### Dataset content
- Opening Delimiter -
theorem isLeafEntry_leaf_iff {nodes : List Node} {i x f : Nat} (leaf : nodes[i]? = some (.leaf x f)) (path : Bits)
    (w : Nat × CtEntry) : IsLeafEntry nodes i path w ↔ w = (i, codeEntry x path) := by
  constructor
  · rintro ⟨p, y, g, hp, hw, entry⟩
    obtain ⟨rfl, same⟩ := follow_leaf leaf hp
    rw [same, leaf] at hw
    cases hw
    rw [List.append_nil] at entry
    exact Prod.ext same entry
  · rintro rfl
    exact ⟨[], x, f, rfl, leaf, by rw [List.append_nil]⟩

theorem isLeafEntry_internal_iff {nodes : List Node} {i f l r : Nat} (node : nodes[i]? = some (.internal f l r)) (path : Bits)
    (w : Nat × CtEntry) :
    IsLeafEntry nodes i path w ↔ IsLeafEntry nodes l (path ++ [false]) w ∨ IsLeafEntry nodes r (path ++ [true]) w := by
  constructor
  · rintro ⟨p, x, g, hp, leaf, entry⟩
    cases p with
    | nil =>
      cases hp
      cases node.symm.trans leaf
    | cons b p =>
      rw [follow_cons_internal node] at hp
      rw [List.append_cons] at entry
      cases b
      · exact .inl ⟨p, x, g, hp, leaf, entry⟩
      · exact .inr ⟨p, x, g, hp, leaf, entry⟩
  · rintro (⟨p, x, g, hp, leaf, entry⟩ | ⟨p, x, g, hp, leaf, entry⟩)
    · exact ⟨false :: p, x, g, (follow_cons_internal node false p).trans hp, leaf, by rw [entry, ← List.append_cons]⟩
    · exact ⟨true :: p, x, g, (follow_cons_internal node true p).trans hp, leaf, by rw [entry, ← List.append_cons]⟩

/-- R152: with fuel above the node's index the walk in a tree ends, and writes the entries it has to and no others. -/
theorem TreeShape.exists_walk {nodes : List Node} {root : Nat} (shape : TreeShape nodes root) {mem : Memory Node}
    (read : ∀ i < nodes.length, mem.read i = nodes[i]?) {fuel i : Nat} (enough : i < fuel) (hi : i < nodes.length) (path : Bits) :
    ∃ entries, walk mem fuel i path = some entries ∧ ∀ w, w ∈ entries ↔ IsLeafEntry nodes i path w := by
  induction fuel generalizing i path with
  | zero => omega
  | succ fuel ih =>
    have node : nodes[i]? = some nodes[i] := List.getElem?_eq_getElem hi
    rw [walk, read i hi]
    cases kind : nodes[i] with
    | leaf x f =>
      rw [kind] at node
      refine ⟨[(i, codeEntry x path)], by rw [node], fun w => ?_⟩
      rw [List.mem_singleton, isLeafEntry_leaf_iff node]
    | internal f l r =>
      rw [kind] at node
      obtain ⟨hl, hr, -⟩ := shape.children_lt node
      obtain ⟨left, walkLeft, memLeft⟩ := ih (i := l) (by omega) (by omega) (path ++ [false])
      obtain ⟨right, walkRight, memRight⟩ := ih (i := r) (by omega) (by omega) (path ++ [true])
      refine ⟨left ++ right, by simp only [node, walkLeft, walkRight], fun w => ?_⟩
      rw [List.mem_append, memLeft, memRight, isLeafEntry_internal_iff node]

/-! ### The entries -/

/-- R157 of the entries `ASSIGN` writes, in whatever order: (a) one for each leaf, at its index and with its symbol, (c), (e) of a length of
at least 1 and a value that fits, (d) with no code a prefix of another. -/
structure LeafCodes (nodes : List Node) (entries : List (Nat × CtEntry)) : Prop where
  exists_mem : ∀ i < leafCount nodes.length, ∃ e, (i, e) ∈ entries
  unique : ∀ i e e', (i, e) ∈ entries → (i, e') ∈ entries → e = e'
  leaf : ∀ i e, (i, e) ∈ entries → ∃ f, nodes[i]? = some (.leaf e.sym f)
  nonempty : ∀ i e, (i, e) ∈ entries → 1 ≤ e.len
  fits : ∀ i e, (i, e) ∈ entries → e.val < 2 ^ e.len
  prefixFree : ∀ i j e e', (i, e) ∈ entries → (j, e') ∈ entries → e.code <+: e'.code → j = i

section
variable {nodes : List Node} {root : Nat} {entries : List (Nat × CtEntry)}

/-- R153: the one-bit code of the one leaf. -/
theorem TreeShape.leafCodes_of_leaf_root (shape : TreeShape nodes root) {x f : Nat} (leaf : nodes[root]? = some (.leaf x f)) :
    LeafCodes nodes [(root, codeEntry x [false])] := by
  obtain ⟨zero, one⟩ := shape.leafCount_of_leaf_root leaf
  have only : ∀ i e, (i, e) ∈ [(root, codeEntry x [false])] → i = root ∧ e = codeEntry x [false] := fun i e h => by simpa using h
  refine ⟨fun i hi => ⟨codeEntry x [false], ?_⟩, fun i e e' h h' => ?_, fun i e h => ?_, fun i e h => ?_, fun i e h => ?_,
    fun i j e e' h h' _ => ?_⟩
  · rw [show i = root by omega]
    exact List.mem_singleton_self _
  · rw [(only i e h).2, (only i e' h').2]
  · obtain ⟨rfl, rfl⟩ := only i e h
    exact ⟨f, leaf⟩
  · obtain ⟨rfl, rfl⟩ := only i e h
    exact le_refl 1
  · obtain ⟨rfl, rfl⟩ := only i e h
    exact codeEntry_val_lt x [false]
  · rw [(only i e h).1, (only j e' h').1]

/-- R152, R157: the leaves below an internal root with their paths from it. -/
theorem TreeShape.leafCodes_of_internal_root (shape : TreeShape nodes root) {f l r : Nat}
    (node : nodes[root]? = some (.internal f l r)) (mem : ∀ w, w ∈ entries ↔ IsLeafEntry nodes root [] w) :
    LeafCodes nodes entries where
  exists_mem i hi := by
    obtain ⟨x, f, leaf⟩ := shape.leaves i hi
    obtain ⟨p, hp⟩ := shape.exists_follow (List.getElem?_eq_some_iff.1 leaf).1
    exact ⟨codeEntry x p, (mem _).2 ⟨p, x, f, hp, leaf, rfl⟩⟩
  unique i e e' h h' := by
    obtain ⟨p, x, f, hp, leaf, rfl⟩ := (mem (i, e)).1 h
    obtain ⟨p', x', f', hp', leaf', rfl⟩ := (mem (i, e')).1 h'
    cases leaf.symm.trans leaf'
    rw [shape.follow_inj hp hp']
  leaf i e h := by
    obtain ⟨p, x, f, -, leaf, rfl⟩ := (mem (i, e)).1 h
    exact ⟨f, leaf⟩
  nonempty i e h := by
    obtain ⟨p, x, f, hp, leaf, rfl⟩ := (mem (i, e)).1 h
    refine List.length_pos_iff.2 ?_
    rintro rfl
    cases hp
    cases node.symm.trans leaf
  fits i e h := by
    obtain ⟨p, x, f, -, -, rfl⟩ := (mem (i, e)).1 h
    exact codeEntry_val_lt x p
  prefixFree i j e e' h h' begins := by
    obtain ⟨p, x, f, hp, leaf, rfl⟩ := (mem (i, e)).1 h
    obtain ⟨q, y, g, hq, -, rfl⟩ := (mem (j, e')).1 h'
    rw [codeEntry_code, codeEntry_code] at begins
    exact follow_leaf_prefix leaf hp hq begins

/-- R154: on a tree `ASSIGN` finds an entry for each leaf. -/
theorem TreeShape.exists_assignEntries (shape : TreeShape nodes root) {mem : Memory Node}
    (read : ∀ i < nodes.length, mem.read i = nodes[i]?) :
    ∃ entries, assignEntries mem root = some entries ∧ LeafCodes nodes entries := by
  have hroot : root < nodes.length := by
    have := shape.rootLast
    omega
  have node : nodes[root]? = some nodes[root] := List.getElem?_eq_getElem hroot
  rw [assignEntries, read root hroot]
  cases kind : nodes[root] with
  | leaf x f =>
    rw [kind] at node
    exact ⟨_, by rw [node], shape.leafCodes_of_leaf_root node⟩
  | internal f l r =>
    rw [kind] at node
    obtain ⟨entries, run, entriesMem⟩ := shape.exists_walk read (Nat.lt_succ_self root) hroot []
    exact ⟨entries, by rw [node]; exact run, shape.leafCodes_of_internal_root node entriesMem⟩

/-! ### The table -/

/-- An entry whose index no later write gives another value to. -/
theorem Memory.read_writeAll_of_read {α : Type} {es : List (Nat × α)} {m : Memory α} {i : Nat} {v : α} (h : m.read i = some v)
    (unique : ∀ v', (i, v') ∈ es → v' = v) : Memory.read (Memory.writeAll m es) i = some v := by
  induction es generalizing m with
  | nil => exact h
  | cons e es ih =>
    obtain ⟨j, w⟩ := e
    refine ih ?_ fun v' hv => unique v' (List.mem_cons_of_mem _ hv)
    rcases eq_or_ne i j with rfl | other
    · rw [Memory.read_write_same, unique w List.mem_cons_self]
    · rw [Memory.read_write_other m other, h]

/-- An entry written by a list of writes that gives its index no other value. -/
theorem Memory.read_writeAll_of_mem {α : Type} {es : List (Nat × α)} (m : Memory α) {i : Nat} {v : α} (h : (i, v) ∈ es)
    (unique : ∀ v', (i, v') ∈ es → v' = v) : Memory.read (Memory.writeAll m es) i = some v := by
  induction es generalizing m with
  | nil => cases h
  | cons e es ih =>
    have later : ∀ v', (i, v') ∈ es → v' = v := fun v' hv => unique v' (List.mem_cons_of_mem _ hv)
    rcases List.mem_cons.1 h with rfl | h
    · exact Memory.read_writeAll_of_read (m := m.write i v) (Memory.read_write_same m i v) later
    · exact ih _ h later

theorem Memory.exists_readRange {α : Type} {m : Memory α} {start n : Nat} (h : ∀ k < n, ∃ v, m.read (start + k) = some v) :
    ∃ vs, m.readRange start n = some vs := by
  induction n generalizing start with
  | zero => exact ⟨[], rfl⟩
  | succ n ih =>
    obtain ⟨v, hv⟩ := h 0 (Nat.succ_pos n)
    obtain ⟨vs, hvs⟩ := ih (start := start + 1) fun k hk => by
      rw [Nat.add_right_comm]
      exact h (k + 1) (Nat.succ_lt_succ hk)
    exact ⟨v :: vs, (Memory.readRange_succ_eq_some_cons_iff ..).2 ⟨hv, hvs⟩⟩

/-- R157 (a): the entries make up a table, whose entry `i` is that of leaf `i`. -/
theorem LeafCodes.exists_table (codes : LeafCodes nodes entries) :
    ∃ table, Memory.readRange (Memory.writeAll [] entries) 0 (leafCount nodes.length) = some table ∧
      ∀ i e, table[i]? = some e → (i, e) ∈ entries := by
  have written : ∀ i < leafCount nodes.length,
      ∃ e, (i, e) ∈ entries ∧ Memory.read (Memory.writeAll [] entries) (0 + i) = some e := by
    intro i hi
    obtain ⟨e, he⟩ := codes.exists_mem i hi
    refine ⟨e, he, ?_⟩
    rw [Nat.zero_add]
    exact Memory.read_writeAll_of_mem [] he fun e' he' => codes.unique i e' e he' he
  obtain ⟨table, read⟩ := Memory.exists_readRange fun i hi => (written i hi).imp fun _ h => h.2
  refine ⟨table, read, fun i e he => ?_⟩
  obtain ⟨length, entry⟩ := (Memory.readRange_eq_some_iff ..).1 read
  have hi : i < leafCount nodes.length := length ▸ (List.getElem?_eq_some_iff.1 he).1
  obtain ⟨e', he', read'⟩ := written i hi
  rw [entry i hi, he] at read'
  cases read'
  exact he'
- Closing Delimiter -
Please give back exactly the lines of this listing beginning at the line with "rcases eq_or_ne i j with rfl | other" and ending with the line with "succ n ih =>", both included, and nothing else.

### Completed exercise
    rcases eq_or_ne i j with rfl | other
    · rw [Memory.read_write_same, unique w List.mem_cons_self]
    · rw [Memory.read_write_other m other, h]

/-- An entry written by a list of writes that gives its index no other value. -/
theorem Memory.read_writeAll_of_mem {α : Type} {es : List (Nat × α)} (m : Memory α) {i : Nat} {v : α} (h : (i, v) ∈ es)
    (unique : ∀ v', (i, v') ∈ es → v' = v) : Memory.read (Memory.writeAll m es) i = some v := by
  induction es generalizing m with
  | nil => cases h
  | cons e es ih =>
    have later : ∀ v', (i, v') ∈ es → v' = v := fun v' hv => unique v' (List.mem_cons_of_mem _ hv)
    rcases List.mem_cons.1 h with rfl | h
    · exact Memory.read_writeAll_of_read (m := m.write i v) (Memory.read_write_same m i v) later
    · exact ih _ h later

theorem Memory.exists_readRange {α : Type} {m : Memory α} {start n : Nat} (h : ∀ k < n, ∃ v, m.read (start + k) = some v) :
    ∃ vs, m.readRange start n = some vs := by
  induction n generalizing start with
  | zero => exact ⟨[], rfl⟩
  | succ n ih =>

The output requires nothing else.